(Entries supplied)

-- ==== Sys2Proof/Machine/Ops.lean ====
section
/-! DEFINITION. The named operations over registers, memories and identities that every meaning uses. -/

namespace Sys2Proof.Machine

/-- What a meaning answers. -/
abbrev Result := Host.Outcome State Fault Refusal

/-- The power of two. -/
def pow2 (n : Nat) : Nat := 2 ^ n

/-- Bits [hi:lo] of a word, as a number. -/
def bitsOf (w : Word) (hi lo : Nat) : Nat := w.toNat / 2 ^ lo % 2 ^ (hi + 1 - lo)

/-- A word with bits [hi:lo] set to a number, taken modulo the width. -/
def withBits (w : Word) (hi lo v : Nat) : Word :=
  BitVec.ofNat 40 (w.toNat - bitsOf w hi lo * 2 ^ lo + v % 2 ^ (hi + 1 - lo) * 2 ^ lo)

/-- A word from a number. -/
def word (n : Nat) : Word := BitVec.ofNat 40 n

/-- Bit i of a number. -/
def bitN (n i : Nat) : Bool := n / 2 ^ i % 2 == 1

/-- 1 for true, 0 for false. -/
def b2n (b : Bool) : Nat := if b then 1 else 0

/-- The number with bit i set. -/
def setBitN (n i : Nat) : Nat := if bitN n i then n else n + 2 ^ i

/-- The number with bit i clear. -/
def clearBitN (n i : Nat) : Nat := if bitN n i then n - 2 ^ i else n

/-! ### Identities (R503) -/

/-- The mask bit of an identity. A system initiator has none; 31 stands for it. -/
def whoBit : Who → Nat
  | .secure => 0
  | .crest => 1
  | .crestStandby => 2
  | .hypervisor => 3
  | .vm v => 4 + v.val
  | .system => 31

/-- The identity of a mask bit plus 1; the bus fabric itself for 0, where no register has been written yet (R504). -/
def bitWho : Nat → Who
  | 1 => .secure
  | 2 => .crest
  | 3 => .crestStandby
  | 4 => .hypervisor
  | n + 5 => if h : n < 16 then .vm ⟨n, h⟩ else .system
  | 0 => .system

/-- The owner code of an identity; 0 for one that is never an owner. -/
def whoCode : Who → Nat
  | .secure => 1
  | .crest => 2
  | .crestStandby => 0
  | .hypervisor => 4
  | .vm v => 0x10 + v.val
  | .system => 0

/-- The mask bit of an owner code, when the code is one of R503. -/
def codeBit (c : Nat) : Option Nat :=
  if c = 1 then some 0 else if c = 2 then some 1 else if c = 4 then some 3
  else if 0x10 ≤ c ∧ c < 0x20 then some (4 + (c - 0x10)) else none

/-- The owner code is that of a VM. -/
def codeIsVm (c : Nat) : Bool := 0x10 ≤ c && c < 0x20

/-! ### Containers (R144 to R149) -/

/-- The 64 bits of a container: check bits [63:56], version tag [55:40], data word [39:0] (R144). -/
def Container.bits (c : Container) : BitVec 64 :=
  let body : BitVec 56 := c.tag ++ c.data
  (if c.poisoned then Config.poisonBits body else Config.checkBits body) ++ body

/-- Another bit error in the same container: two single ones are uncorrectable (R148). -/
def worseFlaw : Flaw → Flaw → Flaw
  | .sound, f => f
  | f, .sound => f
  | _, _ => .double

/-- A container that a bit error has hit. -/
def Container.hit (c : Container) (f : Flaw) : Container := { c with flaw := worseFlaw c.flaw f }

/-- What a read leaves: a single error is corrected in place and an uncorrectable one poisons; data and tag stay (R146 to R148). -/
def Container.read (c : Container) : Container :=
  { c with poisoned := c.poisoned || c.flaw == .double, flaw := .sound }

/-- What a read of a container counts: nothing where it was poisoned before (R148). -/
def Container.finds (c : Container) : Flaw := if c.poisoned then .sound else c.flaw

/-- What a reader other than a core or an engine takes from a container: 0 where it is poisoned (R149). -/
def Container.word (c : Container) : Word := if c.poisoned then 0 else c.data

namespace Hw

/-! ### Registers -/

/-- The register at an address. -/
def reg (h : Hw) (a : Nat) : Word := Tabs.get regReset h.regs a

/-- Sets the register at an address. -/
def setReg (h : Hw) (a : Nat) (w : Word) : Hw := { h with regs := Tabs.set regReset h.regs a w }

/-- A field of a register. -/
def fld (h : Hw) (a : Nat) (f : BitField) : Nat := bitsOf (h.reg a) f.hi f.lo

/-- Sets a field of a register. -/
def setFld (h : Hw) (a : Nat) (f : BitField) (v : Nat) : Hw := h.setReg a (withBits (h.reg a) f.hi f.lo v)

/-- A one-bit field of a register, or bit `lo` of a wider one. -/
def flag (h : Hw) (a : Nat) (f : BitField) : Bool := h.fld a f % 2 == 1

/-- Bit i of a register. -/
def bit (h : Hw) (a i : Nat) : Bool := bitN (h.reg a).toNat i

/-- Sets bit i of a register. -/
def setBit (h : Hw) (a i : Nat) : Hw := h.setReg a (withBits (h.reg a) i i 1)

/-- Clears bit i of a register. -/
def clearBit (h : Hw) (a i : Nat) : Hw := h.setReg a (withBits (h.reg a) i i 0)

/-- Adds 1 to a field that counts and saturates. -/
def countFld (h : Hw) (a : Nat) (f : BitField) : Hw :=
  if h.fld a f + 1 < 2 ^ (f.hi + 1 - f.lo) then h.setFld a f (h.fld a f + 1) else h

/-- Adds 1 to a register that counts and saturates at 0xFF_FFFF_FFFF. -/
def count (h : Hw) (a : Nat) : Hw := h.countFld a ⟨39, 0⟩

/-- Adds n to a register that counts and saturates. -/
def countBy (h : Hw) (a n : Nat) : Hw := h.setReg a (word (min ((h.reg a).toNat + n) (2 ^ 40 - 1)))

/-- Draws a free value below n (0 when n is 0): nothing constrains which. -/
def draw (h : Hw) (n : Nat) : Nat × Hw := (Config.freeNat h.free % n, { h with free := h.free + 1 })

/-- Draws a free word. -/
def drawWord (h : Hw) : Word × Hw := (Config.freeWord h.free, { h with free := h.free + 1 })

/-- Applies a change for every element of a list, in order. -/
def forEach {α : Type} (h : Hw) (l : List α) (f : Hw → α → Hw) : Hw := l.foldl f h

/-! ### Domains (R19) -/

/-- VAO is good. -/
def aoOn (h : Hw) : Bool := h.flag Reg.PWR_RAIL_PG Fld.PWR_RAIL_PG_VAO

/-- The SYS domain is powered. -/
def sysOn (h : Hw) : Bool := h.flag Reg.PWR_RAIL_PG Fld.PWR_RAIL_PG_VSYS

/-- The common part of VFAB is powered. -/
def fabOn (h : Hw) : Bool := h.flag Reg.PWR_RAIL_PG Fld.PWR_RAIL_PG_VFAB

/-- A ridge island is powered and good. -/
def islandOn (h : Hw) (r : Nat) : Bool := h.bit Reg.PWR_ISLAND_PG r

/-- The clocks of the ring ports, the SNP and the guard comparison: the TCXO and PLL_V (R20, R72). -/
def ringClock (h : Hw) : Bool := h.bit Reg.CLK_STAT 7 && h.bit Reg.CLK_STAT 2

/-- The rails of the ring ports' pads: VIO18 and VIO33 (R20, R96). -/
def ringIo (h : Hw) : Bool := h.bit Reg.PWR_RAIL_PG 6 && h.bit Reg.PWR_RAIL_PG 7

/-- The SNP runs: enabled and clocked (R20, R72). -/
def snpOn (h : Hw) : Bool := h.bit Reg.SNP_CTRL 0 && h.ringClock

/-- PLL_F runs with the TCXO, and an engine's island is not clock-gated (R72, R73, R100, R103). -/
def engineClocked (h : Hw) (e : Nat) : Bool :=
  h.bit Reg.CLK_STAT 7 && h.bit Reg.CLK_STAT 6 && !h.bit Reg.PWR_CLK_GATED (e / 32)

/-- The DRAM is powered and in service (R19, R165). -/
def dramOn (h : Hw) : Bool :=
  h.flag Reg.PWR_RAIL_PG Fld.PWR_RAIL_PG_VDD2 && h.flag Reg.PWR_RAIL_PG Fld.PWR_RAIL_PG_VDDQ &&
    h.flag Reg.DMC_STAT Fld.DMC_STAT_TRAINED && !h.flag Reg.DMC_STAT Fld.DMC_STAT_SELF_REFRESH

/-- The NOR flash is powered. -/
def norOn (h : Hw) : Bool := h.flag Reg.PWR_RAIL_PG Fld.PWR_RAIL_PG_VNOR

/-- The CREST island is powered (block ID 24 of R103). -/
def crestOn (h : Hw) : Bool := h.sysOn && !h.bit Reg.PWR_PWR_GATED 24

/-- Application core k is powered (block IDs 16 to 23 of R103). -/
def appOn (h : Hw) (k : Nat) : Bool := h.sysOn && !h.bit Reg.PWR_PWR_GATED (16 + k)

/-! ### Per-index state -/

def crestCore (h : Hw) (k : Nat) : Core := Tabs.get (fun _ => Core.crestInit) h.crest k
def setCrestCore (h : Hw) (k : Nat) (c : Core) : Hw := { h with crest := Tabs.set (fun _ => Core.crestInit) h.crest k c }
def appCore (h : Hw) (k : Nat) : Core := Tabs.get (fun _ => Core.appInit) h.app k
def setAppCore (h : Hw) (k : Nat) (c : Core) : Hw := { h with app := Tabs.set (fun _ => Core.appInit) h.app k c }
def engine (h : Hw) (e : Nat) : Engine := Tabs.get (fun _ => Engine.init) h.eng e
def setEngine (h : Hw) (e : Nat) (g : Engine) : Hw := { h with eng := Tabs.set (fun _ => Engine.init) h.eng e g }
def vmSlot (h : Hw) (v : Nat) : VmSlot := Tabs.get (fun _ => ({} : VmSlot)) h.vms v
def setVmSlot (h : Hw) (v : Nat) (x : VmSlot) : Hw := { h with vms := Tabs.set (fun _ => ({} : VmSlot)) h.vms v x }
def chan (h : Hw) (n : Nat) : Channel := Tabs.get (fun _ => ({} : Channel)) h.mbx n
def setChan (h : Hw) (n : Nat) (x : Channel) : Hw := { h with mbx := Tabs.set (fun _ => ({} : Channel)) h.mbx n x }
def inst (h : Hw) (i : Nat) : FabInst := Tabs.get (fun _ => ({} : FabInst)) h.fi i
def setInst (h : Hw) (i : Nat) (x : FabInst) : Hw := { h with fi := Tabs.set (fun _ => ({} : FabInst)) h.fi i x }
def sourceAuth (h : Hw) (i : Nat) : SourceAuth := Tabs.get (fun _ => ({} : SourceAuth)) h.srcAuth i
def setSourceAuth (h : Hw) (i : Nat) (x : SourceAuth) : Hw :=
  { h with srcAuth := Tabs.set (fun _ => ({} : SourceAuth)) h.srcAuth i x }

def ring (h : Hw) (k : Nat) : Ring := Tabs.get (fun _ => ({} : Ring)) h.rings k
def setRing (h : Hw) (k : Nat) (x : Ring) : Hw := { h with rings := Tabs.set (fun _ => ({} : Ring)) h.rings k x }
def port (h : Hw) (p : Nat) : Port := Tabs.get (fun _ => ({} : Port)) h.ports p
def setPort (h : Hw) (p : Nat) (x : Port) : Hw := { h with ports := Tabs.set (fun _ => ({} : Port)) h.ports p x }
def die (h : Hw) (d : Nat) : Die := Tabs.get (fun _ => ({} : Die)) h.lsi.dies d
def setDie (h : Hw) (d : Nat) (x : Die) : Hw :=
  { h with lsi := { h.lsi with dies := Tabs.set (fun _ => ({} : Die)) h.lsi.dies d x } }
def ringCfg (h : Hw) (k : Nat) : Option RingCfg := Tabs.get (fun _ => (none : Option RingCfg)) h.cfg.rings k

/-- What a request's bank holds that nothing has written. -/
def zeroWord : Nat → Word := fun _ => 0

/-- What unwritten RAM holds. -/
def blankRam : Nat → Container := fun _ => {}

/-! ### RAM (R142 to R152) -/

/-- The container at a physical address. -/
def ram (h : Hw) (a : Nat) : Container := Tabs.get blankRam h.mem a

/-- Replaces the container at a physical address. -/
def setRam (h : Hw) (a : Nat) (c : Container) : Hw := { h with mem := Tabs.set blankRam h.mem a c }

/-- The version tag of a write by any initiator but an engine in a page step (R145). -/
def tagNow (h : Hw) : BitVec 16 := if h.cycled then BitVec.ofNat 16 h.lc else 0

/-- A write by an initiator: the word, its tag, and a sound container (R145, R150). -/
def writeRam (h : Hw) (a : Nat) (w : Word) : Hw := h.setRam a { data := w, tag := h.tagNow, poisoned := false }

/-- Words written to consecutive addresses. -/
def writeRamList (h : Hw) (a : Nat) : List Word → Hw
  | [] => h
  | w :: ws => (h.writeRam a w).writeRamList (a + 1) ws

/-- Every word of a range written with 0. The tags follow R145. -/
def zeroRam (h : Hw) (a n : Nat) : Hw :=
  { h with
    mem := if h.tagNow = 0 then Tabs.clear h.mem a (a + n - 1)
           else (List.range n).foldl (fun m i => Tabs.set blankRam m (a + i) { tag := h.tagNow }) h.mem }

end Hw

/-! ### The physical address map (R153) -/

/-- What lies at a physical address. -/
inductive Region where
  | bootRom | secureSram | retentionSram
  | ridge (r : Nat)
  | peripheral | nor | dram | unmapped
  deriving DecidableEq, Repr

/-- The last NOR word (R157). -/
def norLast : Nat := 0x6666665

/-- The region of a physical address (R153, R155). -/
def regionOf (a : Nat) : Region :=
  if a < 0x10000 then .bootRom
  else if 0x100000 ≤ a ∧ a < 0x180000 then .secureSram
  else if 0x200000 ≤ a ∧ a < 0x204000 then .retentionSram
  else if 0x4000000 ≤ a ∧ a < 0x8000000 then
    (if (a - 0x4000000) % 0x400000 < 0x80000 then .ridge ((a - 0x4000000) / 0x400000) else .unmapped)
  else if 0x10000000 ≤ a ∧ a < 0x11010000 then .peripheral
  else if 0x20000000 ≤ a ∧ a ≤ 0x20000000 + norLast then .nor
  else if 0x100000000 ≤ a ∧ a < 0x180000000 then .dram
  else .unmapped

(End Entries supplied)

▸ **Task objective**:
The word "FabInst" appears in some lines above. Return every one of those lines.

▸ **Task output**:
def inst (h : Hw) (i : Nat) : FabInst := Tabs.get (fun _ => ({} : FabInst)) h.fi i
def setInst (h : Hw) (i : Nat) (x : FabInst) : Hw := { h with fi := Tabs.set (fun _ => ({} : FabInst)) h.fi i x }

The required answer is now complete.